### WHAT THE TASK ASKS
In the records below, find the line that contains "-- MGT_IMAGE" and the line that contains "-- MON_CNT_SEL". Set down exactly those lines and every line between them, and nothing more.

### RECORDS TO PROCESS
/-- R340. -/
def olpRows : List RegRow := [
  -- OLP_ROLE
  ⟨0x50000, 0x1, 1, 1, 1, false, [⟨OLP_ROLE_ROLE, .ro, 0⟩, ⟨OLP_ROLE_PARTNER_UP, .ro, 0⟩, ⟨OLP_ROLE_HEALTH_OK, .ro, 0⟩, ⟨OLP_ROLE_PARTNER_HEALTH_OK, .ro, 0⟩, ⟨OLP_ROLE_SWAP_DUE, .ro, 0⟩, ⟨OLP_ROLE_GATE, .ro, 0⟩, ⟨OLP_ROLE_SWITCHES, .ro, 0⟩]⟩,
  -- OLP_CLAIM
  ⟨0x50004, 0x1, 1, 1, 1, false, [⟨OLP_CLAIM_EPOCH, .ro, 0⟩, ⟨OLP_CLAIM_PREFERENCE, .ro, 0⟩]⟩,
  -- OLP_PARTNER_CLAIM
  ⟨0x50008, 0x1, 1, 1, 1, false, [⟨OLP_CLAIM_EPOCH, .ro, 0⟩, ⟨OLP_CLAIM_PREFERENCE, .ro, 0⟩]⟩,
  -- OLP_PAIR
  ⟨0x5000C, 0x1, 1, 1, 1, false, [⟨OLP_PAIR_PAIRED, .ro, 0⟩, ⟨OLP_PAIR_REVERT_EN, .ro, 0⟩, ⟨OLP_PAIR_ROLE_GATE, .ro, 0⟩, ⟨OLP_PAIR_DIGEST_EN, .ro, 0⟩, ⟨OLP_PAIR_EPOCH_HIGH, .ro, 0⟩, ⟨OLP_PAIR_SWAP_PERIOD_H, .ro, 0x18⟩, ⟨OLP_PAIR_PREFERENCE, .ro, 0⟩]⟩,
  -- OLP_CASCADE
  ⟨0x50010, 0x1, 1, 1, 1, false, [⟨OLP_CASCADE_FORMED, .ro, 0⟩, ⟨OLP_CASCADE_DEGRADED, .ro, 0⟩, ⟨OLP_CASCADE_STANDBY_CASCADE, .ro, 0⟩, ⟨OLP_CASCADE_SIZE, .ro, 0⟩, ⟨OLP_CASCADE_POSITION, .ro, 0⟩, ⟨OLP_CASCADE_WINDOWS, .ro, 0⟩]⟩,
  -- OLP_HEALTH
  ⟨0x50018, 0x1, 1, 1, 1, true, [⟨OLP_HEALTH_COMPARED, .ro, 0⟩, ⟨OLP_HEALTH_MISMATCHES, .ro, 0⟩, ⟨OLP_HEALTH_SKIPPED, .ro, 0⟩]⟩,
  -- OLP_SWITCH_LAST
  ⟨0x50020, 0x1, 1, 1, 1, true, [⟨OLP_SWITCH_LAST_FROM, .ro, 0⟩, ⟨OLP_SWITCH_LAST_TO, .ro, 0⟩, ⟨OLP_SWITCH_LAST_CAUSE, .ro, 0⟩, ⟨OLP_SWITCH_LAST_GAP, .ro, 0⟩]⟩,
  -- OLP_ERR_STATUS
  ⟨0x50028, 0x1, 1, 1, 1, false, [⟨OLP_ERR_STATUS_SWAP_DEFERRED, .w1c, 0⟩, ⟨OLP_ERR_STATUS_SWAP_REFUSED, .w1c, 0⟩, ⟨OLP_ERR_STATUS_WINDOW_OVERRUN, .w1c, 0⟩, ⟨OLP_ERR_STATUS_PAIR_REFUSED, .w1c, 0⟩, ⟨OLP_ERR_STATUS_CABLING_FAULT, .w1c, 0⟩, ⟨OLP_ERR_STATUS_TAG_FAIL, .w1c, 0⟩, ⟨OLP_ERR_STATUS_AUTH_FAIL, .w1c, 0⟩, ⟨OLP_ERR_STATUS_VERSION_REFUSED, .w1c, 0⟩, ⟨OLP_ERR_STATUS_LANE_LOST, .w1c, 0⟩, ⟨OLP_ERR_STATUS_SPLIT_SEEN, .w1c, 0⟩, ⟨OLP_ERR_STATUS_DIGEST_MISMATCH, .w1c, 0⟩]⟩,
  -- OLP_ERR_INFO
  ⟨0x5002C, 0x1, 1, 1, 1, false, [⟨OLP_ERR_INFO_PORT, .ro, 0⟩]⟩,
  -- OLP_PORT_STATUS
  ⟨0x50100, 0x40, 3, 1, 1, false, [⟨OLP_PORT_STATUS_STATE, .ro, 0⟩, ⟨OLP_PORT_STATUS_LANES, .ro, 0⟩, ⟨OLP_PORT_STATUS_LANE_MASK, .ro, 0⟩, ⟨OLP_PORT_STATUS_VERSION, .ro, 0⟩, ⟨OLP_PORT_STATUS_WIN_HI, .ro, 0⟩, ⟨OLP_PORT_STATUS_RETRAINS, .ro, 0⟩]⟩,
  -- OLP_PORT_PEER
  ⟨0x50108, 0x40, 3, 1, 1, true, [⟨OLP_PORT_PEER_SERIAL, .ro, 0⟩]⟩,
  -- OLP_PORT_TX_BYTES
  ⟨0x50110, 0x40, 3, 1, 1, true, [⟨OLP_PORT_BYTES, .ro, 0⟩]⟩,
  -- OLP_PORT_RX_BYTES
  ⟨0x50118, 0x40, 3, 1, 1, true, [⟨OLP_PORT_BYTES, .ro, 0⟩]⟩,
  -- OLP_PORT_REPLAYS
  ⟨0x50120, 0x40, 3, 1, 1, false, [⟨OLP_PORT_REPLAYS_FRAMES, .ro, 0⟩]⟩]

/-- R341. -/
def vrdRows : List RegRow := [
  -- VRD_STATUS
  ⟨0x60000, 0x1, 1, 1, 1, false, [⟨VRD_STATUS_TX_ON, .ro, 0⟩, ⟨VRD_STATUS_LINES, .ro, 0⟩, ⟨VRD_STATUS_FRAME_NO, .ro, 0⟩]⟩,
  -- VRD_FRAMES
  ⟨0x60008, 0x1, 1, 1, 1, true, [⟨VRD_FRAMES_COUNT, .ro, 0⟩]⟩,
  -- VRD_HELD
  ⟨0x60010, 0x1, 1, 1, 1, true, [⟨VRD_HELD_COUNT, .ro, 0⟩]⟩,
  -- VRD_RESYNC
  ⟨0x60018, 0x1, 1, 1, 1, true, [⟨VRD_RESYNC_COUNT, .ro, 0⟩]⟩,
  -- VRD_CLAIM
  ⟨0x60020, 0x1, 1, 1, 1, false, [⟨VRD_CLAIM_CLAIM, .ro, 0⟩]⟩]

/-- R370. -/
def mgtRows : List RegRow := [
  -- MGT_STATE
  ⟨0xB0000, 0x1, 1, 1, 1, false, [⟨MGT_STATE_PHASE, .ro, 0⟩, ⟨MGT_STATE_MANAGER, .ro, 0⟩, ⟨MGT_STATE_RELAY_UP, .ro, 0⟩, ⟨MGT_STATE_RELAY_DOWN, .ro, 0⟩, ⟨MGT_STATE_MOVING, .ro, 0⟩, ⟨MGT_STATE_RESERVE_OK, .ro, 0⟩, ⟨MGT_STATE_OWNER_LOCK, .ro, 0⟩, ⟨MGT_STATE_SLOT, .ro, 0⟩, ⟨MGT_STATE_START_FAIL, .ro, 0⟩]⟩,
  -- MGT_UPDATE
  ⟨0xB0008, 0x1, 1, 1, 1, true, [⟨MGT_UPDATE_IMAGE_ID, .ro, 0⟩, ⟨MGT_UPDATE_STATE, .ro, 0⟩, ⟨MGT_UPDATE_REFUSE, .ro, 0⟩, ⟨MGT_UPDATE_CHUNKS, .ro, 0⟩]⟩,
  -- MGT_ARM
  ⟨0xB0010, 0x1, 1, 1, 1, true, [⟨MGT_ARM_CHANGE_ID, .ro, 0⟩, ⟨MGT_ARM_STATE, .ro, 0⟩, ⟨MGT_ARM_KIND, .ro, 0⟩, ⟨MGT_ARM_REASON, .ro, 0⟩]⟩,
  -- MGT_ARM_DIGEST
  ⟨0xB0018, 0x1, 1, 1, 1, true, [⟨MGT_ARM_DIGEST_DIGEST, .ro, 0⟩]⟩,
  -- MGT_IMAGE
  ⟨0xB0020, 0x1, 1, 1, 1, true, [⟨MGT_IMAGE_IMAGE_ID, .ro, 0⟩, ⟨MGT_IMAGE_SVN, .ro, 0⟩]⟩,
  -- MGT_SETTINGS
  ⟨0xB0028, 0x1, 1, 1, 1, false, [⟨MGT_SETTINGS_VERSION, .ro, 0⟩, ⟨MGT_SETTINGS_MIGRATED, .ro, 0⟩, ⟨MGT_SETTINGS_COPY, .ro, 0⟩, ⟨MGT_SETTINGS_DEFAULTED, .ro, 0⟩]⟩,
  -- MGT_BOOTS
  ⟨0xB002C, 0x1, 1, 1, 1, false, [⟨MGT_BOOTS_BOOTS, .ro, 0⟩, ⟨MGT_BOOTS_UNARMED, .ro, 0⟩]⟩,
  -- MGT_STROBES
  ⟨0xB0030, 0x1, 1, 1, 1, false, [⟨MGT_STROBES_EDGES, .ro, 0⟩]⟩,
  -- MGT_UPTIME
  ⟨0xB0038, 0x1, 1, 1, 1, true, [⟨MGT_UPTIME_MICROSECONDS, .ro, 0⟩]⟩]

/-- R371. -/
def monRows : List RegRow := [
  -- MON_CTRL
  ⟨0x40000, 0x1, 1, 1, 1, false, [⟨MON_CTRL_COUNT_EN, .rw, 0⟩, ⟨MON_CTRL_HIST_FREEZE, .rw, 0⟩, ⟨MON_CTRL_CLEAR_ALL, .wo, 0⟩, ⟨MON_CTRL_COMPAT, .rwl, 0⟩]⟩,
  -- MON_ERR_STATUS
  ⟨0x40004, 0x1, 1, 1, 1, false, [⟨MON_ERR_STATUS_TRACE_DROP, .w1c, 0⟩, ⟨MON_ERR_STATUS_CONFIG_BUSY, .w1c, 0⟩, ⟨MON_ERR_STATUS_COMPAT_REFUSED, .w1c, 0⟩, ⟨MON_ERR_STATUS_BAD_SELECT, .w1c, 0⟩]⟩,
  -- MON_BW_CTRL
  ⟨0x40008, 0x1, 1, 1, 1, false, [⟨MON_BW_CTRL_WINDOW, .rw, 3⟩]⟩,
  -- MON_CNT_SEL
  ⟨0x40010, 0x8, 16, 1, 1, false, [⟨MON_CNT_SEL_CTX_EN, .rw, 0⟩, ⟨MON_CNT_SEL_CTX, .rw, 0⟩, ⟨MON_CNT_SEL_UNIT_EN, .rw, 0⟩, ⟨MON_CNT_SEL_UNIT, .rw, 0⟩, ⟨MON_CNT_SEL_EVENT, .rw, 0⟩]⟩,
  -- MON_CNT
  ⟨0x40100, 0x8, 16, 1, 1, true, [⟨MON_CNT_SATURATED, .ro, 0⟩, ⟨MON_CNT_COUNT, .ro, 0⟩]⟩,
  -- MON_BW
  ⟨0x40200, 0x8, 20, 1, 1, true, [⟨MON_BW_PEAK, .ro, 0⟩, ⟨MON_BW_LAST, .ro, 0⟩]⟩,
  -- MON_HIST_CFG
  ⟨0x40400, 0x80, 8, 1, 1, true, [⟨MON_HIST_CFG_ENABLE, .rw, 0⟩, ⟨MON_HIST_CFG_LOG, .rw, 0⟩, ⟨MON_HIST_CFG_SOURCE, .rw, 0⟩, ⟨MON_HIST_CFG_CTX_EN, .rw, 0⟩, ⟨MON_HIST_CFG_CTX, .rw, 0⟩, ⟨MON_HIST_CFG_UNIT_EN, .rw, 0⟩, ⟨MON_HIST_CFG_UNIT, .rw, 0⟩, ⟨MON_HIST_CFG_WIDTH, .rw, 1⟩]⟩,
  -- MON_HIST_MINMAX
  ⟨0x40408, 0x80, 8, 1, 1, true, [⟨MON_HIST_MINMAX_MAX, .ro, 0⟩, ⟨MON_HIST_MINMAX_MIN, .ro, 0xffffffff⟩]⟩,
  -- MON_HIST_COUNT
  ⟨0x40410, 0x80, 8, 1, 1, true, [⟨MON_HIST_COUNT_SATURATED, .ro, 0⟩, ⟨MON_HIST_COUNT_COUNT, .ro, 0⟩]⟩,
  -- MON_HIST_THRESH
  ⟨0x40418, 0x80, 8, 1, 1, false, [⟨MON_HIST_THRESH_THRESH, .rw, 0xffffffff⟩]⟩,
  -- MON_HIST_OVER
  ⟨0x4041C, 0x80, 8, 1, 1, false, [⟨MON_HIST_OVER_COUNT, .ro, 0⟩]⟩,
  -- MON_HIST_DROPPED
  ⟨0x40420, 0x80, 8, 1, 1, false, [⟨MON_HIST_DROPPED_COUNT, .ro, 0⟩]⟩,
  -- MON_HIST_BIN
  ⟨0x40440, 0x80, 8, 4, 16, false, [⟨MON_HIST_BIN_COUNT, .ro, 0⟩]⟩,
  -- MON_TRACE_BASE
  ⟨0x40C00, 0x1, 1, 1, 1, true, [⟨MON_TRACE_BASE_BASE, .rw, 0⟩]⟩,
  -- MON_TRACE_CTRL
  ⟨0x40C08, 0x1, 1, 1, 1, false, [⟨MON_TRACE_CTRL_ENABLE, .rw, 0⟩, ⟨MON_TRACE_CTRL_STOP_FULL, .rw, 0⟩, ⟨MON_TRACE_CTRL_SOURCES, .rw, 0⟩, ⟨MON_TRACE_CTRL_LOG2_RECORDS, .rw, 8⟩]⟩,
  -- MON_TRACE_HEAD
  ⟨0x40C0C, 0x1, 1, 1, 1, false, [⟨MON_TRACE_HEAD_WRITTEN, .ro, 0⟩]⟩,
  -- MON_TRACE_TAIL
  ⟨0x40C10, 0x1, 1, 1, 1, false, [⟨MON_TRACE_TAIL_READ, .rw, 0⟩]⟩,
  -- MON_TRACE_DROPPED
  ⟨0x40C14, 0x1, 1, 1, 1, false, [⟨MON_TRACE_DROPPED_COUNT, .ro, 0⟩]⟩]
/-! ## Finding a register -/

/-- Does row `r` name a register at offset `off` of its block? -/
def RegRow.hits (r : RegRow) (off : Nat) : Bool :=
  decide (r.base ≤ off) && decide ((off - r.base) / r.s1 < r.n1) &&
    decide (((off - r.base) % r.s1) % r.s2 = 0) && decide (((off - r.base) % r.s1) / r.s2 < r.n2)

### OUTPUT OF THE EXERCISE
  -- MGT_IMAGE
  ⟨0xB0020, 0x1, 1, 1, 1, true, [⟨MGT_IMAGE_IMAGE_ID, .ro, 0⟩, ⟨MGT_IMAGE_SVN, .ro, 0⟩]⟩,
  -- MGT_SETTINGS
  ⟨0xB0028, 0x1, 1, 1, 1, false, [⟨MGT_SETTINGS_VERSION, .ro, 0⟩, ⟨MGT_SETTINGS_MIGRATED, .ro, 0⟩, ⟨MGT_SETTINGS_COPY, .ro, 0⟩, ⟨MGT_SETTINGS_DEFAULTED, .ro, 0⟩]⟩,
  -- MGT_BOOTS
  ⟨0xB002C, 0x1, 1, 1, 1, false, [⟨MGT_BOOTS_BOOTS, .ro, 0⟩, ⟨MGT_BOOTS_UNARMED, .ro, 0⟩]⟩,
  -- MGT_STROBES
  ⟨0xB0030, 0x1, 1, 1, 1, false, [⟨MGT_STROBES_EDGES, .ro, 0⟩]⟩,
  -- MGT_UPTIME
  ⟨0xB0038, 0x1, 1, 1, 1, true, [⟨MGT_UPTIME_MICROSECONDS, .ro, 0⟩]⟩]

/-- R371. -/
def monRows : List RegRow := [
  -- MON_CTRL
  ⟨0x40000, 0x1, 1, 1, 1, false, [⟨MON_CTRL_COUNT_EN, .rw, 0⟩, ⟨MON_CTRL_HIST_FREEZE, .rw, 0⟩, ⟨MON_CTRL_CLEAR_ALL, .wo, 0⟩, ⟨MON_CTRL_COMPAT, .rwl, 0⟩]⟩,
  -- MON_ERR_STATUS
  ⟨0x40004, 0x1, 1, 1, 1, false, [⟨MON_ERR_STATUS_TRACE_DROP, .w1c, 0⟩, ⟨MON_ERR_STATUS_CONFIG_BUSY, .w1c, 0⟩, ⟨MON_ERR_STATUS_COMPAT_REFUSED, .w1c, 0⟩, ⟨MON_ERR_STATUS_BAD_SELECT, .w1c, 0⟩]⟩,
  -- MON_BW_CTRL
  ⟨0x40008, 0x1, 1, 1, 1, false, [⟨MON_BW_CTRL_WINDOW, .rw, 3⟩]⟩,
  -- MON_CNT_SEL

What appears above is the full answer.